Мариэтта - Анна Георгиевна Герасимова
Шрифт:
Интервал:
Закладка:
Олег Чуб
АТЛАНТИДА ЧУДАКОВА Всю неделю прощался с человеком-глыбой и человеком-факелом, освещавшим большую часть моей сознательной жизни. А на исходе стало ясно – прощаться с такими людьми бессмысленно, поскольку они за пределами собственного физического существования никуда не уходят, навсегда растворяясь в нас – последователях, учениках, в своих текстах, книгах, подхваченных продолжателями интонациях и фигурах речи… Они до времени опускаются Атлантидой на свою неведомую глубину, чтобы в одно святое лето вернуться к нам воочию.

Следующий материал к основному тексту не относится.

theorem keeps_rxSymbolOf {F : Kind → Prop} [May F .regs] [May F .pairs] [May F .links] [May F .queues] [May F .errs] [May F .coef] {r s : State} {x0 x1 : _} (h : Keeps F r s) : Keeps F r (rxSymbolOf x0 x1 s) := by
  unfold rxSymbolOf
  repeat' first
    | with_reducible assumption
    | intro _
    | with_reducible apply keeps_ite
    | with_reducible apply keeps_rxSymbol
    | with_reducible apply keeps_markCoach
    | with_reducible apply keeps_ite_snd
    | with_reducible apply keeps_foldl_snd
    | with_reducible apply keeps_foldl
    | split
    | dsimp -zeta only
    | with_reducible refine keeps_of_eq (by with_reducible assumption) ?_
    | with_reducible refine keeps_of_eq3 (by with_reducible assumption) ?_
    | dsimp only

theorem keeps_receiveCoach {F : Kind → Prop} [May F .free] [May F .regs] [May F .pairs] [May F .links] [May F .queues] [May F .hosts] [May F .errs] [May F .coef] [May F .banks] [May F .raised] {r s : State} {x0 x1 x2 : _} (h : Keeps F r s) : Keeps F r (receiveCoach x0 x1 x2 s) := by
  unfold receiveCoach
  repeat' first
    | with_reducible assumption
    | intro _
    | with_reducible apply keeps_ite
    | with_reducible apply keeps_rxSymbolOf
    | with_reducible apply keeps_modQueue
    | with_reducible apply keeps_markCoach
    | with_reducible apply keeps_takeCoach
    | with_reducible apply keeps_forEach
    | with_reducible apply keeps_ite_snd
    | with_reducible apply keeps_foldl_snd
    | with_reducible apply keeps_foldl
    | split
    | dsimp -zeta only
    | with_reducible refine keeps_of_eq (by with_reducible assumption) ?_
    | with_reducible refine keeps_of_eq3 (by with_reducible assumption) ?_
    | dsimp only

theorem keeps_execCoachRx {F : Kind → Prop} [May F .free] [May F .regs] [May F .pairs] [May F .links] [May F .queues] [May F .hosts] [May F .errs] [May F .coef] [May F .banks] [May F .raised] {r s : State} {x0 x1 x2 x3 x4 x5 x6 : _} (h : Keeps F r s) : OutKeeps F r (execCoachRx x0 x1 x2 x3 x4 x5 x6 s) := by
  unfold execCoachRx
  repeat' first
    | with_reducible assumption
    | intro _
    | with_reducible apply outKeeps_next
    | with_reducible apply outKeeps_ite
    | with_reducible apply keeps_ite
    | with_reducible apply keeps_receiveCoach
    | with_reducible apply keeps_ite_snd
    | with_reducible apply keeps_foldl_snd
    | with_reducible apply keeps_foldl
    | split
    | dsimp -zeta only
    | with_reducible refine keeps_of_eq (by with_reducible assumption) ?_
    | with_reducible refine keeps_of_eq3 (by with_reducible assumption) ?_
    | dsimp only

theorem keeps_stepTblIndex {F : Kind → Prop} [May F .regs] {r s : State} {x0 x1 : _} (h : Keeps F r s) : Keeps F r (stepTblIndex x0 x1 s) := by
  unfold stepTblIndex
  repeat' first
    | with_reducible assumption
    | intro _
    | with_reducible apply keeps_ite
    | with_reducible apply keeps_setFld
    | with_reducible apply keeps_ite_snd
    | with_reducible apply keeps_foldl_snd
    | with_reducible apply keeps_foldl
    | split
    | dsimp -zeta only
    | with_reducible refine keeps_of_eq (by with_reducible assumption) ?_
    | with_reducible refine keeps_of_eq3 (by with_reducible assumption) ?_
    | dsimp only

theorem keeps_writeTblData {F : Kind → Prop} [May F .regs] {r s : State} {x0 x1 : _} (h : Keeps F r s) : Keeps F r (writeTblData x0 x1 s) := by
  unfold writeTblData
  repeat' first
    | with_reducible assumption
    | intro _
    | with_reducible apply keeps_ite
    | with_reducible apply keeps_stepTblIndex
    | with_reducible apply keeps_setFld
    | with_reducible apply keeps_ite_snd
    | with_reducible apply keeps_foldl_snd
    | with_reducible apply keeps_foldl
    | split
    | dsimp -zeta only
    | with_reducible refine keeps_of_eq (by with_reducible assumption) ?_
    | with_reducible refine keeps_of_eq3 (by with_reducible assumption) ?_
    | dsimp only

theorem keeps_execPairTblDataWrite {F : Kind → Prop} [May F .regs] {r s : State} {x0 x1 x2 : _} (h : Keeps F r s) : OutKeeps F r (execPairTblDataWrite x0 x1 x2 s) := by
  unfold execPairTblDataWrite
  repeat' first
    | with_reducible assumption
    | intro _
    | with_reducible apply outKeeps_next
    | with_reducible apply outKeeps_ite
    | with_reducible apply keeps_ite
    | with_reducible apply keeps_writeTblData
    | with_reducible apply keeps_ite_snd
    | with_reducible apply keeps_foldl_snd
    | with_reducible apply keeps_foldl
    | split
    | dsimp -zeta only
    | with_reducible refine keeps_of_eq (by with_reducible assumption) ?_
    | with_reducible refine keeps_of_eq3 (by with_reducible assumption) ?_
    | dsimp only

theorem keeps_writeEntries {F : Kind → Prop} [May F .tbl] {r s : State} {x0 x1 x2 : _} (h : Keeps F r s) : Keeps F r (writeEntries x0 x1 x2 s) := by
  unfold writeEntries
  repeat' first
    | with_reducible assumption
    | intro _
    | with_reducible apply keeps_ite
    | with_reducible apply keeps_setEntry
    | with_reducible apply keeps_ite_snd
    | with_reducible apply keeps_foldl_snd
    | with_reducible apply keeps_foldl
    | split
    | dsimp -zeta only
    | with_reducible refine keeps_of_eq (by with_reducible assumption) ?_
    | with_reducible refine keeps_of_eq3 (by with_reducible assumption) ?_
    | dsimp only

Уникальная Атлантида Чудаковой – это царство недосягаемой ныне академической культуры, помноженной на искренний народнический идеализм. Интеллигенция такого типа более, увы, не воспроизводится. Книжные черви, поучающие неразумный народ из Кембриджа – в изобилии; образованцы и полузнайки всех мастей, раздающие со своей мизерабельной колокольни направо и налево непрошеные советы – не ведают переводу. А Чудакова была одна – последний интеллигент-народник, мчащийся в ночи на одной упряжи с Чеховым и Короленко – в глушь, к «малым сим». По-донкихотски веривший в людей. Хотя верят (или просто хотят потрафить?) в народ многие либералы, но безоглядно ехала к ним лишь она одна – не ожидая благодарности, зачастую в такую тмутаракань, о которой никто в столичных салонах и не слыхивал.

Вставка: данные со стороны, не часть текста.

-- ==== Sys2Proof/Laws/KeepsStartup.lean ====
section
/-! SUPPORT. What the operations of Machine/Startup.lean keep. -/
set_option linter.unusedTactic false
set_option linter.unreachableTactic false
set_option linter.tactic.unusedName false
namespace Sys2Proof.Machine

theorem keeps_sendBurst {F : Kind → Prop} [May F .out] {r s : State} {x0 x1 x2 : _} (h : Keeps F r s) : Keeps F r (sendBurst x0 x1 x2 s) := by
  unfold sendBurst
  repeat' first
    | with_reducible assumption
    | intro _
    | with_reducible apply keeps_ite
    | with_reducible apply keeps_emit
    | with_reducible apply keeps_ite_snd
    | with_reducible apply keeps_foldl_snd
    | with_reducible apply keeps_foldl
    | split
    | dsimp -zeta only
    | with_reducible refine keeps_of_eq (by with_reducible assumption) ?_
    | with_reducible refine keeps_of_eq3 (by with_reducible assumption) ?_
    | dsimp only

theorem keeps_sendCaps {F : Kind → Prop} [May F .links] [May F .out] {r s : State} {x0 x1 : _} (h : Keeps F r s) : Keeps F r (sendCaps x0 x1 s) := by
  unfold sendCaps
  repeat' first
    | with_reducible assumption
    | intro _
    | with_reducible apply keeps_ite
    | with_reducible apply keeps_sendBurst
    | with_reducible apply keeps_modLink
    | with_reducible apply keeps_ite_snd
    | with_reducible apply keeps_foldl_snd
    | with_reducible apply keeps_foldl
    | split
    | dsimp -zeta only
    | with_reducible refine keeps_of_eq (by with_reducible assumption) ?_
    | with_reducible refine keeps_of_eq3 (by with_reducible assumption) ?_
    | dsimp only

theorem keeps_endBurst {F : Kind → Prop} [May F .regs] [May F .pairs] {r s : State} {x0 x1 : _} (h : Keeps F r s) : Keeps F r (endBurst x0 x1 s) := by
  unfold endBurst
  repeat' first
    | with_reducible assumption
    | intro _
    | with_reducible apply keeps_ite
    | with_reducible apply keeps_modPair
    | with_reducible apply keeps_setFld
    | with_reducible apply keeps_ite_snd
    | with_reducible apply keeps_foldl_snd
    | with_reducible apply keeps_foldl
    | split
    | dsimp -zeta only
    | with_reducible refine keeps_of_eq (by with_reducible assumption) ?_
    | with_reducible refine keeps_of_eq3 (by with_reducible assumption) ?_
    | dsimp only

theorem keeps_beginDetect {F : Kind → Prop} [May F .regs] [May F .pairs] {r s : State} {x0 x1 x2 x3 : _} (h : Keeps F r s) : Keeps F r (beginDetect x0 x1 x2 x3 s) := by
  unfold beginDetect
  repeat' first
    | with_reducible assumption
    | intro _
    | with_reducible apply keeps_ite
    | with_reducible apply keeps_inc
    | with_reducible apply keeps_modPair
    | with_reducible apply keeps_setFld
    | with_reducible apply keeps_ite_snd
    | with_reducible apply keeps_foldl_snd
    | with_reducible apply keeps_foldl
    | split
    | dsimp -zeta only
    | with_reducible refine keeps_of_eq (by with_reducible assumption) ?_
    | with_reducible refine keeps_of_eq3 (by with_reducible assumption) ?_
    | dsimp only

theorem keeps_detected {F : Kind → Prop} [May F .regs] [May F .pairs] {r s : State} {x0 x1 x2 x3 : _} (h : Keeps F r s) : Keeps F r (detected x0 x1 x2 x3 s) := by
  unfold detected
  repeat' first
    | with_reducible assumption
    | intro _
    | with_reducible apply keeps_ite
    | with_reducible apply keeps_beginDetect
    | with_reducible apply keeps_inc
    | with_reducible apply keeps_modPair
    | with_reducible apply keeps_ite_snd
    | with_reducible apply keeps_foldl_snd
    | with_reducible apply keeps_foldl
    | split
    | dsimp -zeta only
    | with_reducible refine keeps_of_eq (by with_reducible assumption) ?_
    | with_reducible refine keeps_of_eq3 (by with_reducible assumption) ?_
    | dsimp only

theorem keeps_endDetect {F : Kind → Prop} [May F .pairs] {r s : State} {x0 x1 x2 : _} (h : Keeps F r s) : Keeps F r (endDetect x0 x1 x2 s) := by
  unfold endDetect
  repeat' first
    | with_reducible assumption
    | intro _
    | with_reducible apply keeps_ite
    | with_reducible apply keeps_modPair
    | with_reducible apply keeps_ite_snd
    | with_reducible apply keeps_foldl_snd
    | with_reducible apply keeps_foldl
    | split
    | dsimp -zeta only
    | with_reducible refine keeps_of_eq (by with_reducible assumption) ?_
    | with_reducible refine keeps_of_eq3 (by with_reducible assumption) ?_
    | dsimp only

theorem keeps_execPreambleDetect {F : Kind → Prop} [May F .regs] [May F .pairs] {r s : State} {x0 x1 x2 x3 x4 : _} (h : Keeps F r s) : OutKeeps F r (execPreambleDetect x0 x1 x2 x3 x4 s) := by
  unfold execPreambleDetect
  repeat' first
    | with_reducible assumption
    | intro _
    | with_reducible apply outKeeps_next
    | with_reducible apply outKeeps_ite
    | with_reducible apply keeps_ite
    | with_reducible apply keeps_endDetect
    | with_reducible apply keeps_modPair
    | with_reducible apply keeps_detected
    | with_reducible apply keeps_ite_snd
    | with_reducible apply keeps_foldl_snd
    | with_reducible apply keeps_foldl
    | split
    | dsimp -zeta only
    | with_reducible refine keeps_of_eq (by with_reducible assumption) ?_
    | with_reducible refine keeps_of_eq3 (by with_reducible assumption) ?_
    | dsimp only

theorem keeps_execCaptureOverride {F : Kind → Prop} [May F .regs] [May F .pairs] {r s : State} {x0 x1 x2 x3 x4 x5 : _} (h : Keeps F r s) : OutKeeps F r (execCaptureOverride x0 x1 x2 x3 x4 x5 s) := by
  unfold execCaptureOverride
  repeat' first
    | with_reducible assumption
    | intro _
    | with_reducible apply outKeeps_next
    | with_reducible apply outKeeps_ite
    | with_reducible apply keeps_ite
    | with_reducible apply keeps_beginDetect
    | with_reducible apply keeps_inc
    | with_reducible apply keeps_endBurst
    | with_reducible apply keeps_ite_snd
    | with_reducible apply keeps_foldl_snd
    | with_reducible apply keeps_foldl
    | split
    | dsimp -zeta only
    | with_reducible refine keeps_of_eq (by with_reducible assumption) ?_
    | with_reducible refine keeps_of_eq3 (by with_reducible assumption) ?_
    | dsimp only

theorem keeps_execBurstHeaderDecode {F : Kind → Prop} [May F .regs] [May F .pairs] {r s : State} {x0 x1 x2 x3 : _} (h : Keeps F r s) : OutKeeps F r (execBurstHeaderDecode x0 x1 x2 x3 s) := by
  unfold execBurstHeaderDecode
  repeat' first
    | with_reducible assumption
    | intro _
    | with_reducible apply outKeeps_next
    | with_reducible apply outKeeps_ite
    | with_reducible apply keeps_ite
    | with_reducible apply keeps_endBurst
    | with_reducible apply keeps_inc
    | with_reducible apply keeps_modPair
    | with_reducible apply keeps_ite_snd
    | with_reducible apply keeps_foldl_snd
    | with_reducible apply keeps_foldl
    | split
    | dsimp -zeta only
    | with_reducible refine keeps_of_eq (by with_reducible assumption) ?_
    | with_reducible refine keeps_of_eq3 (by with_reducible assumption) ?_
    | dsimp only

Все благословенные Девяностые пассионария российской демократии, как отважная воробьиха, защищающая выпавшего из гнезда птенца, отстаивала идеалы русской интеллигенции, впервые за много веков освободившейся от пут государственной лжи и насилия. Критиковавшая – натурально, за дело – властей предержащих, но никогда не предавшая лично Бориса Николаевича Ельцина, навсегда оставшегося для нее рыцарем священной отваги. Как точно сформулировала тогда Лия Ахеджакова: «Там, где Мариэтта Чудакова – там наши духовные ценности».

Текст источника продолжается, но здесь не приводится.